▶ _The input_:
-- ==== Sys2Proof/Machine/ScanOps.lean ====
section
/-! DEFINITION. The Scan Engine: patterns (R146), steps and moves (R147, R152), level sources (R148, R149), samples and step
boundaries (R150, R151), and learning (R127, R128). -/

namespace Sys2Proof.Machine

/-! ### Patterns (R146) -/

/-- A place on the square spiral: counts, direction (0 +pan, 1 +tilt, 2 -pan, 3 -tilt), unit moves left in the run, the run's
length, and whether it is the second run of that length. -/
structure SpiralPlace where
  pan : Int
  tilt : Int
  direction : Nat
  left : Nat
  length : Nat
  second : Bool
deriving DecidableEq, Repr

def spiralStart : SpiralPlace := { pan := 0, tilt := 0, direction := 0, left := 1, length := 1, second := false }

/-- One unit move of the spiral. -/
def spiralNext (q : SpiralPlace) : SpiralPlace :=
  let pan := if q.direction = 0 then q.pan + 1 else if q.direction = 2 then q.pan - 1 else q.pan
  let tilt := if q.direction = 1 then q.tilt + 1 else if q.direction = 3 then q.tilt - 1 else q.tilt
  if 1 < q.left then { q with pan := pan, tilt := tilt, left := q.left - 1 }
  else
    let length := if q.second then q.length + 1 else q.length
    { pan := pan, tilt := tilt, direction := (q.direction + 1) % 4, left := length, length := length, second := !q.second }

/-- The place after i unit moves. -/
def spiralAt : Nat → SpiralPlace
  | 0 => spiralStart
  | n + 1 => spiralNext (spiralAt n)

/-- The offset of step i of a raster of row length L (R146). -/
def rasterOffset (rowLength i : Nat) : PanTilt :=
  let k := i - 1
  let r := k / rowLength
  let c := if r % 2 = 1 then rowLength - 1 - k % rowLength else k % rowLength
  { pan := (c : Int) - (rowLength / 2 : Nat), tilt := (r : Int) - (rowLength / 2 : Nat) }

/-- The offset of step i (R146). -/
def scanOffset (q : ScanParams) (i : Nat) : PanTilt :=
  match q.pattern with
  | .spiral => { pan := (spiralAt i).pan, tilt := (spiralAt i).tilt }
  | .raster => rasterOffset q.rowLength i

/-- The target of step i: the start pose plus the offset times the step size (R146). -/
def scanTarget (start : PanTilt) (q : ScanParams) (i : Nat) : PanTilt :=
  { pan := start.pan + (scanOffset q i).pan * q.stepSize, tilt := start.tilt + (scanOffset q i).tilt * q.stepSize }

/-! ### Learning (R127, R128) -/

/-- An angle taken into 0 to 35,999 (0.6). -/
def turn (angle : Int) : Int := angle % 36000

/-- The solution that a COMPLETE scan offers, if R127 allows one. -/
def solutionOf (slot : Option Nat) (best : Option Int) (pose : Option PanTilt) (s : State) : Option CacheEntry :=
  match slot, best, pose, s.heading with
  | some n, some level, some q, some heading =>
    if s.settings.inForce.learnThreshold ≤ level then
      some
        { slot := n, bearing := turn (q.pan + heading), elevation := q.tilt, polarisation := s.pose.position.pol,
          height := s.pose.position.mast, peak := level }
    else none
  | _, _, _, _ => none

/-- Whether the cache may keep a solution for a slot: PARK asserted, and the slot COMMITTED with learning allowed (R128). -/
def mayLearn (slot : Nat) (s : State) : Bool :=
  s.safe.park && (s.store.committedSite slot).any (fun f => f.learn == 0x01)

/-- The cache with a solution learned: it stands first, the entry it replaces or the least recent of 12 leaves, and the level
reference is set if the cache was empty (R126, R128). -/
def Cache.learn (c : Cache) (e : CacheEntry) (sample : Level) : Cache :=
  let others := c.entries.filter (fun x => x.slot != e.slot)
  { entries := e :: others.take (Config.cacheCapacity - 1)
    reference := if c.entries = [] then some sample else c.reference }

/-- Learning at a COMPLETE end: the cache's answer, learned or not (R128, R152). -/
def learnedOf (slot : Option Nat) (best : Option Int) (pose : Option PanTilt) (s : State) : Option CacheEntry :=
  (solutionOf slot best pose s).filter (fun e => mayLearn e.slot s)

/-! ### Moves and phases -/

/-- Changes the running scan. -/
def updateScan (f : Scan → Scan) (s : State) : State := s.setScan { s.scan with scan := s.scan.scan.map f }

/-- A dwell begins: no report has arrived since (R149). -/
def beginDwell (s : State) : State :=
  s.setScan
    { s.scan with
      scan := s.scan.scan.map (fun x => { x with phase := .dwell })
      report := s.scan.report.map (fun r => { r with sinceDwell := false }) }

/-- The scan ends COMPLETE: learning is judged, the result is completed, and the entry completes (R152, R155). -/
def completeScan (s : State) : State :=
  match s.scan.result with
  | none => s
  | some r =>
    match learnedOf r.slot r.bestLevel r.bestPose s with
    | some e => completeActive (finishScan .complete true (s.setCache (s.cache.learn e s.pose.level)))
    | none => completeActive (finishScan .complete false s)

/-- A scan move has arrived: its axes are stopped; a step begins its dwell, the final move ends the scan (R147, R152). -/
def arriveScan (s : State) : State :=
  match s.scan.scan with
  | none => s
  | some x =>
    let s1 := updateActive (fun y => { y with phases := Axes.all .idle }) (stopAxes panAndTilt s)
    match x.phase with
    | .stepMove => beginDwell s1
    | .finalMove => completeScan s1
    | .dwell => s
    | .levelWait => s

/-- One axis of a scan move: not driven if already within tolerance of its part of the target, else driven at SLOW (R147). -/
def driveScanAxis (a : Axis) (target : Int) (s : State) : State :=
  if within a (s.pose.position.get a) target then setPhase a .idle (stopDrive a s) else driveAxis a target .slow s

/-- Pan and tilt have both arrived at their parts of the target (R147). -/
def scanArrived (target : PanTilt) (s : State) : Bool := arrived .pan target.pan s && arrived .tilt target.tilt s

/-- Drives pan and tilt toward the target of the running scan's move (R147, R152). -/
def driveScan (target : PanTilt) (s : State) : State :=
  let s1 := driveScanAxis .tilt target.tilt (driveScanAxis .pan target.pan s)
  if scanArrived target s1 then arriveScan s1 else s1

/-- A step move or the final move: the envelope check, then the drive (R147, R152). -/
def scanMove (phase : ScanPhase) (target : PanTilt) (s : State) : State :=
  match clearanceVerdict s with
  | some why => failActive why true s
  | none => driveScan target (updateScan (fun x => { x with phase := phase, target := target }) s)

/-- The next step: its target, its range test, its move (R147). -/
def scanStep (q : ScanParams) (s : State) : State :=
  match s.scan.scan with
  | none => s
  | some x =>
    let target := scanTarget x.start q (x.index + 1)
    let s1 := updateScan (fun y => { y with index := y.index + 1, phase := .stepMove, target := target }) s
    if inRange .pan target.pan = false ∨ inRange .tilt target.tilt = false then failActive .limit true s1
    else scanMove .stepMove target s1

/-- A step boundary: the due marks, the next step, or the final move (R151). -/
def scanBoundary (q : ScanParams) (s : State) : State :=
  match s.exe.active, s.scan.result with
  | some a, some r =>
    if a.crankDue then completeActive (finishScan .endedManual false s)
    else if a.yieldDue then completeActive (finishScan .yielded false s)
    else if r.done < r.requested then scanStep q s
    else
      match r.bestPose with
      | some best => scanMove .finalMove best s
      | none => s
  | _, _ => s

/-- The result after a sample: sample 0 sets the best; a later one counts its step and replaces a lesser best (R145, R150). -/
def ScanResult.sampled (r : ScanResult) (index : Nat) (target : PanTilt) (level : Int) : ScanResult :=
  if index = 0 then { r with bestLevel := some level, bestPose := some target }
  else
    match r.bestLevel with
    | some best =>
      if best < level then { r with done := index, bestLevel := some level, bestPose := some target }
      else { r with done := index }
    | none => { r with done := index, bestLevel := some level, bestPose := some target }

/-- Places SCAN PROGRESS when the steps done are a multiple of the report block (R150). -/
def reportProgress (origin : Party) (q : ScanParams) (s : State) : State :=
  match s.scan.result with
  | some r =>
    match r.bestLevel, r.bestPose with
    | some best, some pose =>
      if 0 < q.block ∧ 0 < r.done ∧ r.done % q.block = 0 then
        placeOrigin origin (.scanProgress r.tag r.done r.requested best pose) s
      else s
    | _, _ => s
  | none => s

/-- A sample is taken, and the step boundary follows (R150, R151). -/
def takeSample (level : Int) (s : State) : State :=
  match activeEntry s, s.scan.scan with
  | some e, some x =>
    match e.motion with
    | .scan q =>
      let s1 := s.setScan { s.scan with result := s.scan.result.map (fun r => r.sampled x.index x.target level) }
      scanBoundary q (reportProgress e.origin q s1)
    | _ => s
  | _, _ => s

/-- The scan begins (R145). The due marks stand as they were passed on to the entry. -/
def beginScan (e : Entry) (q : ScanParams) (s : State) : State :=
  let start : PanTilt := { pan := s.pose.position.pan, tilt := s.pose.position.tilt }
  beginDwell
    (s.setScan
      { s.scan with
        scan := some { start := start, index := 0, phase := .dwell, target := start }
        result :=
          some
            { tag := e.tag, slot := e.slot, requested := q.steps, done := 0, bestLevel := none, bestPose := none,
              endReason := none, learned := false } })

/-- A restarted scan repeats the part that the suspension interrupted (R77). -/
def resumeScan (s : State) : State :=
  match s.scan.scan with
  | none => s
  | some x =>
    match x.phase with
    | .stepMove => driveScan x.target s
    | .finalMove => driveScan x.target s
    | .dwell => beginDwell s
    | .levelWait => beginDwell s

/-! ### Level sources -/

/-- The level of an averaged analog input in millivolts: -1,000 plus 100 times the voltage in tenths of a dB, to the nearest
whole number, limited to the ends of the input's range (R148). Half-way the rounding is a free value (log 17). -/
def analogLevel (millivolts : Int) : Int :=
  if millivolts < 0 then -1000
  else if 10000 < millivolts then 0
  else
    let q := millivolts / 10
    let r := millivolts % 10
    (if r < 5 then q else if 5 < r then q + 1 else if Config.analogHalfUp millivolts then q + 1 else q) - 1000

end Sys2Proof.Machine
end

▶ _Exercise details_: Produce only the lines from the line containing "let tilt := if" through the line containing "rasterOffset q.rowLength i", inclusive of both, exactly as they stand in the entries above.

▶ _Response_:
  let tilt := if q.direction = 1 then q.tilt + 1 else if q.direction = 3 then q.tilt - 1 else q.tilt
  if 1 < q.left then { q with pan := pan, tilt := tilt, left := q.left - 1 }
  else
    let length := if q.second then q.length + 1 else q.length
    { pan := pan, tilt := tilt, direction := (q.direction + 1) % 4, left := length, length := length, second := !q.second }

/-- The place after i unit moves. -/
def spiralAt : Nat → SpiralPlace
  | 0 => spiralStart
  | n + 1 => spiralNext (spiralAt n)

/-- The offset of step i of a raster of row length L (R146). -/
def rasterOffset (rowLength i : Nat) : PanTilt :=
  let k := i - 1
  let r := k / rowLength
  let c := if r % 2 = 1 then rowLength - 1 - k % rowLength else k % rowLength
  { pan := (c : Int) - (rowLength / 2 : Nat), tilt := (r : Int) - (rowLength / 2 : Nat) }

/-- The offset of step i (R146). -/
def scanOffset (q : ScanParams) (i : Nat) : PanTilt :=
  match q.pattern with
  | .spiral => { pan := (spiralAt i).pan, tilt := (spiralAt i).tilt }
  | .raster => rasterOffset q.rowLength i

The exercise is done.